Konuk Yazar - turkocagi.org.tr
Nuri Gürgür
7 Aralık 2015
Rusya Krizinin Düşündürdükleri
Zamanın akışını geriye götürüp beş yıl öncesine dönmek, her şeye yeniden başlamak mümkün olsaydı, Türkiyeyi 13 yıldır yöneten siyasi iktidar Suriye politikasında aynı çizgiyi denemekte ısrarlı olur muydu?
İnsanlarımız artık her doğan günün hangi tatsız haberle başlayacağının tedirginliği ile uyanır hale geldi. Güneydoğudan şehit haberlerinin gelmediği gün yok gibi; ocaklara her gün ateşler düşüyor, yürekler yanıyor, acılar katlanarak büyüyor. Ülkemiz baştanbaşa milyonlarca sığınmacının barınağı haline gelmiş durumda. Avrupa Birliği göç dalgalarını Türkiye içerisinde tutarak kendisini kurtarmak istiyor. Baskılara direnemediğimizden Avrupa ülkelerinin sınır bekçiliğini üstleniyoruz. Geri Kabul Anlaşmasının bize ait yükümlülükleriyle kıyaslanmayacak derecede ufak ödünler karşılığında huzur ve güvenliğimizi riske atmayı göze alıyoruz.

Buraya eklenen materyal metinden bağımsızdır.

/-! ### Moving the bytes (R108, R199 to R206) -/
/-- The containers at a descriptor: header and payload of each, checked (R204). -/
def readContainers (s : State) (w : Who) (v : View) : List (List Int) → Except RlFail (List (List Byte × List Word))
  | [] => .ok []
  | o :: os =>
    let a := (outerAddr v o).toNat
    match tierRead s w (dSpace v.d) a 64 with
    | .error f => .error f
    | .ok h => match tierRead s w (dSpace v.d) (a + 64) (headLen h) with
      | .error f => .error f
      | .ok p => match decodeTile (dFmt v.d == 1) (dTR v.d) (dTC v.d) h p with
        | .error d => .error (failAt E_CONTAINER d (dSpace v.d) a)
        | .ok l => match readContainers s w v os with
          | .error f => .error f
          | .ok r => .ok ((h ++ p, l) :: r)

/-- The elements at some positions, read one by one. -/
def readElems (s : State) (w : Who) (v : View) : List Pos → Except RlFail (List Word)
  | [] => .ok []
  | p :: ps => match tierRead s w (dSpace v.d) (vAddr v p.i).toNat (dSize v.d) with
    | .error f => .error f
    | .ok b => match readElems s w v ps with
      | .error f => .error f
      | .ok r => .ok (w32 (leNat b) :: r)

/-- What a job moves: whole containers, or elements in walk order; and the bytes that the channel moves (R410). -/
inductive Cargo
  | boxes (l : List (List Byte))
  | elems (l : List Word) (bytes : Nat)
  deriving DecidableEq, Repr

/-- The source of a job (R207 for a fill, R108 for a copy of containers). -/
def loadCargo (s : State) (w : Who) (j : Job) : Except RlFail Cargo :=
  let n := dCount j.b.d
  if j.fill then .ok (.elems (List.replicate n 0) (n * dSize j.b.d))
  else if dParam j.a.d then .ok (.elems (j.params.flatMap (fun b => (List.range 1024).map (fun k => w32 (leNat ((b.drop (2 * k)).take 2))))) (n * 2))
  else if dSpace j.a.d = 0 then
    match j.core with
    | some c => .ok (.elems ((walkReal j.a.d).map (fun p => vGet (getCore s c).sram j.a p)) (n * dSize j.a.d))
    | none => .ok (.elems [] 0)
  else if dComp j.a.d then
    match readContainers s w j.a (walkOuter j.a.d) with
    | .error f => .error f
    | .ok l => if dComp j.b.d then .ok (.boxes (l.map (·.1))) else .ok (.elems (l.flatMap (·.2)) ((l.map (·.1.length)).sum))
  else match readElems s w j.a (walkReal j.a.d) with
    | .error f => .error f
    | .ok l => .ok (.elems l (n * dSize j.a.d))

/-- R206: the containers of elements, `k` a container. -/
def boxesOf (q f32 : Bool) (rows cols : Nat) : Nat → List Word → List (List Byte)
  | 0, _ => []
  | n + 1, l =>
    let t := l.take (rows * cols)
    encodeTile f32 rows cols (if q then t.map (quieten f32) else t) :: boxesOf q f32 rows cols n (l.drop (rows * cols))

/-- What a job stores below the core: address and bytes. Only `rl.st` quietens NaNs (R203, R207). Containers of both sides are paired as far as both
go (log 104: DESIGN CHOICE). -/
def storeList (j : Job) : Cargo → List (Nat × List Byte)
  | .boxes l => ((walkOuter j.b.d).zip l).map (fun x => ((outerAddr j.b x.1).toNat, x.2))
  | .elems l _ =>
    if dComp j.b.d then
      let os := walkOuter j.b.d
      (os.zip (boxesOf (j.op == .st && j.core.isSome) (dFmt j.b.d == 1) (dTR j.b.d) (dTC j.b.d) os.length l)).map (fun x => ((outerAddr j.b x.1).toNat, x.2))
    else ((walkReal j.b.d).zip l).map (fun x => ((vAddr j.b x.1.i).toNat, leBytes (dSize j.b.d) x.2.toNat))

def Cargo.bytes : Cargo → Nat
  | .boxes l => (l.map List.length).sum
  | .elems _ n => n

/-- The lower tier of a job: that of the side that is not core SRAM; of a prefetch, its source. -/
def jobTier (j : Job) : Desc := if j.op = .st ∧ j.core.isSome then j.b.d else if j.fill then j.b.d else if dSpace j.a.d = 0 then j.b.d else j.a.d

/-- R401: a roller request completed. -/
def traceRoller (s : State) (cl ch : Nat) (j : Job) (bytes : Nat) : State :=
  let d := jobTier j
  let at_ := match j.core with | some c => placeCore c | none => placeCl cl
  emitTrace s j.pid cl
    { TraceRec.blank with evt := 8, ctx := j.o.ctx, slot := RunId.num j.o.run, place := at_, tag := j.o.tag, pc := j.o.pc.toNat, args := [w32 (dSpace d + ch * 4 + (dTR d - 1) * 2 ^ 4 + (dTC d - 1) * 2 ^ 9 + dNdim d * 2 ^ 14), w32 bytes] }

/-- The bytes are at the destination: a core's request ends; a ring entry waits for RING_ENTRY_COMPLETE. -/
def endJob (s : State) (cl ch : Nat) (j : Job) (bytes : Nat) : State :=
  let s1 := traceRoller s cl ch j bytes
  let k := getCl s1 cl
  match j.core with
  | some c => setCore (setCl s1 cl (setChan k ch { getChan k ch with job := none })) c ((getCore s1 c).accDone j.o.seq)
  | none => setCl s1 cl (setChan k ch { getChan k ch with job := some { j with done := true } })

/-- Everything that the job reads below the core has come. -/
def jobReady (j : Job) : Bool :=
  j.pages.isEmpty && j.tags.isEmpty && j.body && !j.done && (j.fill || !(dParam j.a.d) || j.params.length == (walkOuter j.a.d).length)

Yaşadığımız sorunların nedenlerini kendimizde aramak, yanlışlarımızla yüzleşmek, objektif değerlendirmeler yapmak yerine, her şeyi dış güçlerin komplolarına bağlama kolaycılığından kurtulamadığımızdan sıkıntılar artıyor, derinleşiyor.
2009un yaz aylarında büyük iddialarla başlatılan, uzun süre topluma bir başarı hikayesi olarak sunulmaya çalışılan, Öcalanın Nevruz mesajlarıyla, Dolmabahçedeki fotoğrafla resmi bir görünüm kazandırılan çözüm sürecinin buzdolabına kaldırılmış olması, başarısızlığın tescili anlamına gelmiyor mu?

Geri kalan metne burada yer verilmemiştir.